Analisaremos em seguida os institutos da estabilidade e da garantia no emprego.

2. Estabilidade

A doutrina, de um modo geral, classifica a estabilidade em: estabilidade definitiva (absoluta ou decenal), que é destinada, em princípio, àquele empregado que, não tendo feito opção pelo regime do FGTS, contasse com dez anos ou mais de serviço na mesma empresa (CLT, art. 492); estabilidade provisória (relativa ou especial), que é destinada a alguns trabalhadores em situações especiais, como os dirigentes sindicais, os representantes do Conselho Curador do FGTS, a empregada gestante, os empregados eleitos para Cipa — Comissões Internas de Prevenção de Acidentes, o empregado acidentado etc.
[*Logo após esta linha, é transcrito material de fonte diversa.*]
-- ==== Sys2Proof/Laws/State.lean ====
section
/-! SUPPORT. One lemma per field per named update of the state, each true by rfl, so that no later proof unfolds a record
update; and the same for the initial state. -/

namespace Sys2Proof.Machine

/-! ### clearOutputs: R31 step 2 -/

@[simp] theorem State.clearOutputs_cmd (s : State) : (s.clearOutputs).cmd = s.cmd := rfl
@[simp] theorem State.clearOutputs_status (s : State) : (s.clearOutputs).status = statusCleared s.status := rfl
@[simp] theorem State.clearOutputs_errpos (s : State) : (s.clearOutputs).errpos = 0 := rfl
@[simp] theorem State.clearOutputs_errinfo (s : State) : (s.clearOutputs).errinfo = 0 := rfl
@[simp] theorem State.clearOutputs_ilen (s : State) : (s.clearOutputs).ilen = s.ilen := rfl
@[simp] theorem State.clearOutputs_olen (s : State) : (s.clearOutputs).olen = 0 := rfl
@[simp] theorem State.clearOutputs_icap (s : State) : (s.clearOutputs).icap = s.icap := rfl
@[simp] theorem State.clearOutputs_ocap (s : State) : (s.clearOutputs).ocap = s.ocap := rfl
@[simp] theorem State.clearOutputs_arg0 (s : State) : (s.clearOutputs).arg0 = s.arg0 := rfl
@[simp] theorem State.clearOutputs_arg1 (s : State) : (s.clearOutputs).arg1 = s.arg1 := rfl
@[simp] theorem State.clearOutputs_res0 (s : State) : (s.clearOutputs).res0 = 0 := rfl
@[simp] theorem State.clearOutputs_res1 (s : State) : (s.clearOutputs).res1 = 0 := rfl
@[simp] theorem State.clearOutputs_res2 (s : State) : (s.clearOutputs).res2 = 0 := rfl
@[simp] theorem State.clearOutputs_res3 (s : State) : (s.clearOutputs).res3 = 0 := rfl
@[simp] theorem State.clearOutputs_res4 (s : State) : (s.clearOutputs).res4 = 0 := rfl
@[simp] theorem State.clearOutputs_ibuf (s : State) : (s.clearOutputs).ibuf = s.ibuf := rfl
@[simp] theorem State.clearOutputs_obuf (s : State) : (s.clearOutputs).obuf = [] := rfl
@[simp] theorem State.clearOutputs_script (s : State) : (s.clearOutputs).script = s.script := rfl
@[simp] theorem State.clearOutputs_replies (s : State) : (s.clearOutputs).replies = s.replies := rfl

/-! ### finish: R31 step 9 -/

@[simp] theorem State.finish_cmd (s : State) : (s.finish).cmd = s.cmd := rfl
@[simp] theorem State.finish_status (s : State) : (s.finish).status = statusDone s.status := rfl
@[simp] theorem State.finish_errpos (s : State) : (s.finish).errpos = s.errpos := rfl
@[simp] theorem State.finish_errinfo (s : State) : (s.finish).errinfo = s.errinfo := rfl
@[simp] theorem State.finish_ilen (s : State) : (s.finish).ilen = s.ilen := rfl
@[simp] theorem State.finish_olen (s : State) : (s.finish).olen = s.olen := rfl
@[simp] theorem State.finish_icap (s : State) : (s.finish).icap = s.icap := rfl
@[simp] theorem State.finish_ocap (s : State) : (s.finish).ocap = s.ocap := rfl
@[simp] theorem State.finish_arg0 (s : State) : (s.finish).arg0 = s.arg0 := rfl
@[simp] theorem State.finish_arg1 (s : State) : (s.finish).arg1 = s.arg1 := rfl
@[simp] theorem State.finish_res0 (s : State) : (s.finish).res0 = s.res0 := rfl
@[simp] theorem State.finish_res1 (s : State) : (s.finish).res1 = s.res1 := rfl
@[simp] theorem State.finish_res2 (s : State) : (s.finish).res2 = s.res2 := rfl
@[simp] theorem State.finish_res3 (s : State) : (s.finish).res3 = s.res3 := rfl
@[simp] theorem State.finish_res4 (s : State) : (s.finish).res4 = s.res4 := rfl
@[simp] theorem State.finish_ibuf (s : State) : (s.finish).ibuf = s.ibuf := rfl
@[simp] theorem State.finish_obuf (s : State) : (s.finish).obuf = s.obuf := rfl
@[simp] theorem State.finish_script (s : State) : (s.finish).script = s.script := rfl
@[simp] theorem State.finish_replies (s : State) : (s.finish).replies = s.replies := rfl

/-! ### fail: the error write R303 -/

@[simp] theorem State.fail_cmd (s : State) (e : OpError) : (s.fail e).cmd = s.cmd := rfl
@[simp] theorem State.fail_status (s : State) (e : OpError) : (s.fail e).status = statusDone (statusError e.code s.status) := rfl
@[simp] theorem State.fail_errpos (s : State) (e : OpError) : (s.fail e).errpos = BitVec.ofNat 64 e.pos := rfl
@[simp] theorem State.fail_errinfo (s : State) (e : OpError) : (s.fail e).errinfo = BitVec.ofNat 64 e.info := rfl
@[simp] theorem State.fail_ilen (s : State) (e : OpError) : (s.fail e).ilen = s.ilen := rfl
@[simp] theorem State.fail_olen (s : State) (e : OpError) : (s.fail e).olen = s.olen := rfl
@[simp] theorem State.fail_icap (s : State) (e : OpError) : (s.fail e).icap = s.icap := rfl
@[simp] theorem State.fail_ocap (s : State) (e : OpError) : (s.fail e).ocap = s.ocap := rfl
@[simp] theorem State.fail_arg0 (s : State) (e : OpError) : (s.fail e).arg0 = s.arg0 := rfl
@[simp] theorem State.fail_arg1 (s : State) (e : OpError) : (s.fail e).arg1 = s.arg1 := rfl
@[simp] theorem State.fail_res0 (s : State) (e : OpError) : (s.fail e).res0 = s.res0 := rfl
@[simp] theorem State.fail_res1 (s : State) (e : OpError) : (s.fail e).res1 = s.res1 := rfl
@[simp] theorem State.fail_res2 (s : State) (e : OpError) : (s.fail e).res2 = s.res2 := rfl
@[simp] theorem State.fail_res3 (s : State) (e : OpError) : (s.fail e).res3 = s.res3 := rfl
@[simp] theorem State.fail_res4 (s : State) (e : OpError) : (s.fail e).res4 = s.res4 := rfl
@[simp] theorem State.fail_ibuf (s : State) (e : OpError) : (s.fail e).ibuf = s.ibuf := rfl
@[simp] theorem State.fail_obuf (s : State) (e : OpError) : (s.fail e).obuf = s.obuf := rfl
@[simp] theorem State.fail_script (s : State) (e : OpError) : (s.fail e).script = s.script := rfl
@[simp] theorem State.fail_replies (s : State) (e : OpError) : (s.fail e).replies = s.replies := rfl

/-! ### deliver: R31 step 8 -/

@[simp] theorem State.deliver_cmd (s : State) (r : OpResult) : (s.deliver r).cmd = s.cmd := rfl
@[simp] theorem State.deliver_status (s : State) (r : OpResult) : (s.deliver r).status = statusDone s.status := rfl
@[simp] theorem State.deliver_errpos (s : State) (r : OpResult) : (s.deliver r).errpos = s.errpos := rfl
@[simp] theorem State.deliver_errinfo (s : State) (r : OpResult) : (s.deliver r).errinfo = s.errinfo := rfl
@[simp] theorem State.deliver_ilen (s : State) (r : OpResult) : (s.deliver r).ilen = s.ilen := rfl
@[simp] theorem State.deliver_olen (s : State) (r : OpResult) : (s.deliver r).olen = BitVec.ofNat 64 r.out.length := rfl
@[simp] theorem State.deliver_icap (s : State) (r : OpResult) : (s.deliver r).icap = s.icap := rfl
@[simp] theorem State.deliver_ocap (s : State) (r : OpResult) : (s.deliver r).ocap = s.ocap := rfl
@[simp] theorem State.deliver_arg0 (s : State) (r : OpResult) : (s.deliver r).arg0 = s.arg0 := rfl
@[simp] theorem State.deliver_arg1 (s : State) (r : OpResult) : (s.deliver r).arg1 = s.arg1 := rfl
@[simp] theorem State.deliver_res0 (s : State) (r : OpResult) : (s.deliver r).res0 = r.r0 := rfl
@[simp] theorem State.deliver_res1 (s : State) (r : OpResult) : (s.deliver r).res1 = r.r1 := rfl
@[simp] theorem State.deliver_res2 (s : State) (r : OpResult) : (s.deliver r).res2 = r.r2 := rfl
@[simp] theorem State.deliver_res3 (s : State) (r : OpResult) : (s.deliver r).res3 = r.r3 := rfl
@[simp] theorem State.deliver_res4 (s : State) (r : OpResult) : (s.deliver r).res4 = r.r4 := rfl
@[simp] theorem State.deliver_ibuf (s : State) (r : OpResult) : (s.deliver r).ibuf = s.ibuf := rfl
@[simp] theorem State.deliver_obuf (s : State) (r : OpResult) : (s.deliver r).obuf = Memory.ofList r.out := rfl
@[simp] theorem State.deliver_script (s : State) (r : OpResult) : (s.deliver r).script = s.script := rfl
@[simp] theorem State.deliver_replies (s : State) (r : OpResult) : (s.deliver r).replies = s.replies := rfl

/-! ### completed: a command without error -/

@[simp] theorem State.completed_cmd (s : State) (out : List Lane) (r0 r1 r2 r3 r4 : Lane) : (s.completed out r0 r1 r2 r3 r4).cmd = s.cmd := rfl
@[simp] theorem State.completed_status (s : State) (out : List Lane) (r0 r1 r2 r3 r4 : Lane) : (s.completed out r0 r1 r2 r3 r4).status = 0x01 := rfl
@[simp] theorem State.completed_errpos (s : State) (out : List Lane) (r0 r1 r2 r3 r4 : Lane) : (s.completed out r0 r1 r2 r3 r4).errpos = 0 := rfl
@[simp] theorem State.completed_errinfo (s : State) (out : List Lane) (r0 r1 r2 r3 r4 : Lane) : (s.completed out r0 r1 r2 r3 r4).errinfo = 0 := rfl
@[simp] theorem State.completed_ilen (s : State) (out : List Lane) (r0 r1 r2 r3 r4 : Lane) : (s.completed out r0 r1 r2 r3 r4).ilen = s.ilen := rfl
@[simp] theorem State.completed_olen (s : State) (out : List Lane) (r0 r1 r2 r3 r4 : Lane) : (s.completed out r0 r1 r2 r3 r4).olen = BitVec.ofNat 64 out.length := rfl
@[simp] theorem State.completed_icap (s : State) (out : List Lane) (r0 r1 r2 r3 r4 : Lane) : (s.completed out r0 r1 r2 r3 r4).icap = s.icap := rfl
@[simp] theorem State.completed_ocap (s : State) (out : List Lane) (r0 r1 r2 r3 r4 : Lane) : (s.completed out r0 r1 r2 r3 r4).ocap = s.ocap := rfl
@[simp] theorem State.completed_arg0 (s : State) (out : List Lane) (r0 r1 r2 r3 r4 : Lane) : (s.completed out r0 r1 r2 r3 r4).arg0 = s.arg0 := rfl
@[simp] theorem State.completed_arg1 (s : State) (out : List Lane) (r0 r1 r2 r3 r4 : Lane) : (s.completed out r0 r1 r2 r3 r4).arg1 = s.arg1 := rfl
@[simp] theorem State.completed_res0 (s : State) (out : List Lane) (r0 r1 r2 r3 r4 : Lane) : (s.completed out r0 r1 r2 r3 r4).res0 = r0 := rfl
@[simp] theorem State.completed_res1 (s : State) (out : List Lane) (r0 r1 r2 r3 r4 : Lane) : (s.completed out r0 r1 r2 r3 r4).res1 = r1 := rfl
@[simp] theorem State.completed_res2 (s : State) (out : List Lane) (r0 r1 r2 r3 r4 : Lane) : (s.completed out r0 r1 r2 r3 r4).res2 = r2 := rfl
@[simp] theorem State.completed_res3 (s : State) (out : List Lane) (r0 r1 r2 r3 r4 : Lane) : (s.completed out r0 r1 r2 r3 r4).res3 = r3 := rfl
@[simp] theorem State.completed_res4 (s : State) (out : List Lane) (r0 r1 r2 r3 r4 : Lane) : (s.completed out r0 r1 r2 r3 r4).res4 = r4 := rfl
@[simp] theorem State.completed_ibuf (s : State) (out : List Lane) (r0 r1 r2 r3 r4 : Lane) : (s.completed out r0 r1 r2 r3 r4).ibuf = s.ibuf := rfl
@[simp] theorem State.completed_obuf (s : State) (out : List Lane) (r0 r1 r2 r3 r4 : Lane) : (s.completed out r0 r1 r2 r3 r4).obuf = Memory.ofList out := rfl
@[simp] theorem State.completed_script (s : State) (out : List Lane) (r0 r1 r2 r3 r4 : Lane) : (s.completed out r0 r1 r2 r3 r4).script = s.script := rfl
@[simp] theorem State.completed_replies (s : State) (out : List Lane) (r0 r1 r2 r3 r4 : Lane) : (s.completed out r0 r1 r2 r3 r4).replies = s.replies := rfl

/-! ### failed: a command with an error -/

@[simp] theorem State.failed_cmd (s : State) (st pos info : Lane) : (s.failed st pos info).cmd = s.cmd := rfl
@[simp] theorem State.failed_status (s : State) (st pos info : Lane) : (s.failed st pos info).status = st := rfl
@[simp] theorem State.failed_errpos (s : State) (st pos info : Lane) : (s.failed st pos info).errpos = pos := rfl
@[simp] theorem State.failed_errinfo (s : State) (st pos info : Lane) : (s.failed st pos info).errinfo = info := rfl
@[simp] theorem State.failed_ilen (s : State) (st pos info : Lane) : (s.failed st pos info).ilen = s.ilen := rfl
@[simp] theorem State.failed_olen (s : State) (st pos info : Lane) : (s.failed st pos info).olen = 0 := rfl
@[simp] theorem State.failed_icap (s : State) (st pos info : Lane) : (s.failed st pos info).icap = s.icap := rfl
@[simp] theorem State.failed_ocap (s : State) (st pos info : Lane) : (s.failed st pos info).ocap = s.ocap := rfl
@[simp] theorem State.failed_arg0 (s : State) (st pos info : Lane) : (s.failed st pos info).arg0 = s.arg0 := rfl
@[simp] theorem State.failed_arg1 (s : State) (st pos info : Lane) : (s.failed st pos info).arg1 = s.arg1 := rfl
@[simp] theorem State.failed_res0 (s : State) (st pos info : Lane) : (s.failed st pos info).res0 = 0 := rfl
@[simp] theorem State.failed_res1 (s : State) (st pos info : Lane) : (s.failed st pos info).res1 = 0 := rfl
@[simp] theorem State.failed_res2 (s : State) (st pos info : Lane) : (s.failed st pos info).res2 = 0 := rfl
@[simp] theorem State.failed_res3 (s : State) (st pos info : Lane) : (s.failed st pos info).res3 = 0 := rfl
@[simp] theorem State.failed_res4 (s : State) (st pos info : Lane) : (s.failed st pos info).res4 = 0 := rfl
@[simp] theorem State.failed_ibuf (s : State) (st pos info : Lane) : (s.failed st pos info).ibuf = s.ibuf := rfl
@[simp] theorem State.failed_obuf (s : State) (st pos info : Lane) : (s.failed st pos info).obuf = [] := rfl
@[simp] theorem State.failed_script (s : State) (st pos info : Lane) : (s.failed st pos info).script = s.script := rfl
@[simp] theorem State.failed_replies (s : State) (st pos info : Lane) : (s.failed st pos info).replies = s.replies := rfl

/-! ### answer: a host read -/

@[simp] theorem State.answer_cmd (s : State) (v : Lane) : (s.answer v).cmd = s.cmd := rfl
@[simp] theorem State.answer_status (s : State) (v : Lane) : (s.answer v).status = s.status := rfl
@[simp] theorem State.answer_errpos (s : State) (v : Lane) : (s.answer v).errpos = s.errpos := rfl
@[simp] theorem State.answer_errinfo (s : State) (v : Lane) : (s.answer v).errinfo = s.errinfo := rfl
@[simp] theorem State.answer_ilen (s : State) (v : Lane) : (s.answer v).ilen = s.ilen := rfl
@[simp] theorem State.answer_olen (s : State) (v : Lane) : (s.answer v).olen = s.olen := rfl
@[simp] theorem State.answer_icap (s : State) (v : Lane) : (s.answer v).icap = s.icap := rfl
@[simp] theorem State.answer_ocap (s : State) (v : Lane) : (s.answer v).ocap = s.ocap := rfl
@[simp] theorem State.answer_arg0 (s : State) (v : Lane) : (s.answer v).arg0 = s.arg0 := rfl
@[simp] theorem State.answer_arg1 (s : State) (v : Lane) : (s.answer v).arg1 = s.arg1 := rfl
@[simp] theorem State.answer_res0 (s : State) (v : Lane) : (s.answer v).res0 = s.res0 := rfl
@[simp] theorem State.answer_res1 (s : State) (v : Lane) : (s.answer v).res1 = s.res1 := rfl
@[simp] theorem State.answer_res2 (s : State) (v : Lane) : (s.answer v).res2 = s.res2 := rfl
@[simp] theorem State.answer_res3 (s : State) (v : Lane) : (s.answer v).res3 = s.res3 := rfl
@[simp] theorem State.answer_res4 (s : State) (v : Lane) : (s.answer v).res4 = s.res4 := rfl
@[simp] theorem State.answer_ibuf (s : State) (v : Lane) : (s.answer v).ibuf = s.ibuf := rfl
@[simp] theorem State.answer_obuf (s : State) (v : Lane) : (s.answer v).obuf = s.obuf := rfl
@[simp] theorem State.answer_script (s : State) (v : Lane) : (s.answer v).script = s.script := rfl
@[simp] theorem State.answer_replies (s : State) (v : Lane) : (s.answer v).replies = s.replies ++ [v] := rfl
Há autores que preferem classificar a estabilidade segundo a fonte normativa da qual se origina. Haveria, então, estabilidade legal, judicial (sentença normativa) e contratual (prevista em contratos individuais de trabalho, convenções e acordos coletivos).

Como o próprio nome está a indicar, o termo estabilidade nos dá a ideia de firmeza, solidez, segurança, perenidade, razão pela qual afigura-se-nos contraditória a expressão "estabilidade provisória".
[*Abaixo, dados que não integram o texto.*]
-- ==== Sys2Proof/Tests/Slice0.lean ====
section
/-! SUPPORT. Our own tests. First the smoke test of the legality checks of R76, then one written-out word for every
constructor, then single steps with results that stand in spec/ (the row is named in each comment), then a witness for
the hypotheses of every statement that has some. -/

namespace Sys2Proof.Tests

open Sys2Proof.Machine

/-- A context with 256 lanes in each buffer whose input sequence is the given numbers. -/
def holding (input : List Nat) (arg0 arg1 : Lane := 0) : State :=
  { State.resetWith 256 256 with
    ibuf := Memory.ofList (input.map (BitVec.ofNat 64)), ilen := BitVec.ofNat 64 input.length, arg0 := arg0, arg1 := arg1 }

/-- The state after one step that runs the command word `c`. -/
def run (c : Lane) (s : State) : State :=
  match step (s.withCommand c) with
  | .next t => t
  | .fault _ => State.reset
  | .refused _ => State.reset

/-- Whether the command ended without error and its output sequence is the given numbers. -/
def gives (t : State) (out : List Nat) : Bool := t.status == 0x01 && t.output == out.map (BitVec.ofNat 64)

/-- Whether the command ended with the given error report. -/
def fails (t : State) (st pos info : Lane) : Bool :=
  t.status == st && t.errpos == pos && t.errinfo == info && t.olen == 0 && t.obuf == []

/-! ### Legality (R76): one ill-formed word for each check, refused -/

theorem test_reserved_bit_refused : reservedBitsClear 0x8010 = false ∧ legalWord 0x8010 = false := by decide
theorem test_top_bit_refused : legalWord 0x8000000000000010 = false := by decide
theorem test_undefined_op_refused : opDefined 0x12 = false ∧ legalWord 0x12 = false := by decide
theorem test_op_zero_refused : legalWord 0 = false := by decide
theorem test_flag_on_crc32_refused : flagsAccepted 0x111 = false ∧ legalWord 0x111 = false := by decide
theorem test_le_on_utf8_refused : flagsAccepted 0x160 = false ∧ legalWord 0x160 = false := by decide
theorem test_hasmask_on_wsdec_refused : flagsAccepted 0x4081 = false := by decide
theorem test_useless_flags_are_legal : legalWord 0x130 = true ∧ legalWord 0x2080 = true := by decide
theorem test_refusals_by_name : decode 0x8010 = .error .reservedBits ∧ decode 0x12 = .error .reservedOp ∧
    decode 0x110 = .error .flagNotAccepted := ⟨rfl, rfl, rfl⟩

/-! ### Decoding: a word written out from R71 to R75 for every constructor -/

theorem test_decode_checksum :
    decode 0x10 = .ok .adler32 ∧ decode 0x11 = .ok .crc32 :=
  ⟨rfl, rfl⟩

theorem test_decode_base64 :
    decode 0x20 = .ok .b64enc ∧ decode 0x21 = .ok .b64dec ∧ decode 0x22 = .ok .vlqenc ∧
    decode 0x23 = .ok .vlqdec :=
  ⟨rfl, rfl, rfl, rfl⟩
Pode-se dizer que estabilidade, para os fins justrabalhistas, consiste no direito que o empregado tem de permanecer no emprego, mesmo contra a vontade do empregador, salvo quando existir grave motivo que justifique a sua dispensa que torne incompatível a sua permanência na empresa ou no caso de força maior devidamente comprovada.

Pode ser estável, por outro lado, o empregado que for contemplado com este direito mediante cláusula prevista no contrato de trabalho, já que a lei não proíbe o empregador de conceder qualquer vantagem ao empregado. Convém frisar que esta espécie de estabilidade (contratual) constitui raridade no direito do trabalho pátrio.
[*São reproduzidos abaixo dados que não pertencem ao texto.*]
-- ==== Sys2Proof/Machine/State.lean ====
section
/-! DEFINITION. The state of the block as plain data: every element of the inventory of 10_state.md R17, the parameters
of 00_scope.md R7, and the outside world's side of the host port; the error taxonomy of 60_exceptions.md; the state after
reset (70_reset_and_hazards.md R148). -/

namespace Sys2Proof.Machine

/-- A byte buffer too large to write out: the bytes that something has written, by index, strictly rising. A byte not
listed has no known value. -/
abbrev Memory := List Host.Cell

/-- The layout the field registers and the generator configuration share (10_state.md R38). -/
structure HeaderConfig where
  /-- FPROTO.TAG or GPROTO.TAG (R26). -/
  tag     : BitVec 3
  /-- FRATE.IDX or GRATE.IDX (R28). -/
  rate    : BitVec 5
  /-- FSAMP.VAL or GSAMP.VAL, the count itself, not minus 1 (R29). -/
  samp    : BitVec 16
  /-- FCHAN.VAL or GCHAN.VAL (R30). -/
  chan    : BitVec 16
  /-- FFMT.IDX or GFMT.IDX (R31). -/
  fmt     : BitVec 5
  /-- FCODEC.NIB or GCODEC.NIB (R32). -/
  codec   : BitVec 4
  /-- FNAMELEN.LEN or GNAMELEN.LEN (R33). -/
  namelen : BitVec 8
  /-- FNAME or GNAME (R35). -/
  name    : Vector Byte 16
  deriving DecidableEq, Repr

/-- A field tuple F of 40_header_codec.md; the field registers are one, with FFRAME.VAL as the frame (R34). -/
structure Fields extends HeaderConfig where
  frame : BitVec 32
  deriving DecidableEq, Repr

/-- The named errors, 60_exceptions.md R127. -/
inductive Err where
  | badMagic | unsupportedProtocol | invalidPacketAttribute | invalidConfiguration | alreadyHasData
  | payloadTooLarge | invalidHeader | missingRequiredField | notReady | illegalCommand
  deriving DecidableEq, Repr

/-- What the failing gate checked, 60_exceptions.md R128. -/
inductive Fld where
  | magic | protocol | rate | samples | channels | format | codec | length
  | headerState | packetState | generatorState | command
  deriving DecidableEq, Repr

/-- `raise E(fld, raw)`: the error triple of 00_scope.md R11 and R13. -/
structure Failure where
  err : Err
  fld : Fld
  raw : Word
  deriving DecidableEq, Repr

/-- One host requester, outside the block (10_state.md R46). -/
structure Requester where
  /-- The accesses it has still to issue, in its order. -/
  program  : List Access
  /-- The word addresses it has read and the words it was given, oldest first (R156). -/
  returned : List (BitVec 12 × Word)
  deriving DecidableEq, Repr

/-- The outside world at the host port: the N_REQ requesters, and the order in which the port takes their accesses and
resets (20_memory.md R62; notes/assumptions/1.md). -/
structure Port where
  requesters : List Requester
  schedule   : List Event
  deriving DecidableEq, Repr

/-- The state. Its fields from `err` to `dbuf` are the elements of 10_state.md R17; `params`, `epoch`, `pktEpoch` and `port`
are the model's own (notes/assumptions/1.md to 5.md). -/
structure State where
  /-- REG and DBUF_CAP (00_scope.md R7); no step writes them. -/
  params  : Params
  /-- STATUS.ERR (R19). -/
  err     : BitVec 8
  /-- STATUS.HV (R19, R37). -/
  hv      : Bool
  /-- STATUS.PV (R19, R41). -/
  pv      : Bool
  /-- STATUS.HD (R19, R42). -/
  hd      : Bool
  /-- STATUS.GV (R19, R39). -/
  gv      : Bool
  /-- STATUS.PSET (R19, R27). -/
  pset    : Bool
  /-- ERRFLD.FLD (R20). -/
  errFld  : BitVec 4
  /-- ERRVAL.RAW (R21). -/
  errVal  : BitVec 32
  /-- COUNTER.VAL (R22). -/
  counter : BitVec 32
  /-- DLEN.LEN (R23). -/
  dlen    : BitVec 16
  /-- PKTLEN.LEN (R24). -/
  pktLen  : BitVec 11
  /-- The field registers FPROTO to FFRAME and FNAME (R26 to R35). -/
  f       : Fields
  /-- HDR[0..27] (R36). -/
  hdr     : Vector Byte 28
  /-- The generator configuration GPROTO to GNAMELEN and GNAME (R38). -/
  g       : HeaderConfig
  /-- PKT[0..PKTLEN-1], the part of PKT[0..1435] whose contents the rules fix (R40). -/
  pkt     : Memory
  /-- DBUF[0..DBUF_CAP-1] (R43). -/
  dbuf    : Memory
  /-- The number of resets so far: it selects the free values of the DBUF bytes nothing has written. -/
  epoch   : Nat
  /-- The number of resets and new packets so far: it selects the free values of the PKT bytes past PKTLEN. -/
  pktEpoch : Nat
  /-- The outside world at the host port. -/
  port    : Port
  deriving DecidableEq, Repr

/-- The reasons to stop with a fault: there are none. Every access completes, and every command succeeds or raises a named
error in the error registers (93_implementation_defined.md: "No behaviour of this spec is `stuck`"; R156). -/
inductive Fault where
  deriving DecidableEq, Repr

/-- The reasons to refuse. -/
inductive Refusal where
  /-- The host's name for an instruction without a meaning. Only an arm of exec may answer it; no arm does. Safe. -/
  | notModelled (mnemonic : String)
  deriving DecidableEq, Repr

/-- All configuration registers 0, the name all 0x00 (R148). -/
def HeaderConfig.zero : HeaderConfig where
  tag := 0
  rate := 0
  samp := 0
  chan := 0
  fmt := 0
  codec := 0
  namelen := 0
  name := Vector.replicate 16 0

/-- The state after reset (R148), with the parameters of the test vectors (R7) and nothing yet asked of the port (R144). -/
def State.reset : State where
  params := paramsVban
  err := 0x00
  hv := false
  pv := false
  hd := false
  gv := false
  pset := false
  errFld := 0
  errVal := 0
  counter := 0
  dlen := 0
  pktLen := 0
  f := { toHeaderConfig := HeaderConfig.zero, frame := 0 }
  hdr := Vector.replicate 28 0
  g := HeaderConfig.zero
  pkt := []
  dbuf := []
  epoch := 0
  pktEpoch := 0
  port := { requesters := [{ program := [], returned := [] }, { program := [], returned := [] }], schedule := [] }

end Sys2Proof.Machine
end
Outro aspecto deve ser ressaltado a respeito à possibilidade de o empregador fraudar a estabilidade empregatícia conferida ao empregado. É o que se convencionou chamar de "despedida obstativa", que pode ocorrer: a) mesmo com o pagamento de indenização; b) quando o empregado completasse nove anos na mesma empresa (TST, Súmula n. 26 que, embora cancelada, constitui fonte principiológica); c) embora despedido depois de nove anos de serviços à empresa, não teria direito ao pagamento de indenização em dobro, se ficasse demonstrada a inexistência de intuito de obstar a aquisição de estabilidade; d) antes de nove anos, a presunção é de que o despedimento não teria aquele vício, admitindo-se, porém, prova em contrário.

2.1. Estabilidade decenal

À luz do art. 492 da CLT: "O empregado que contar mais de 10 (dez) anos de serviço na mesma empresa não poderá ser despedido senão por motivo de falta grave ou circunstância de força maior, devidamente comprovadas".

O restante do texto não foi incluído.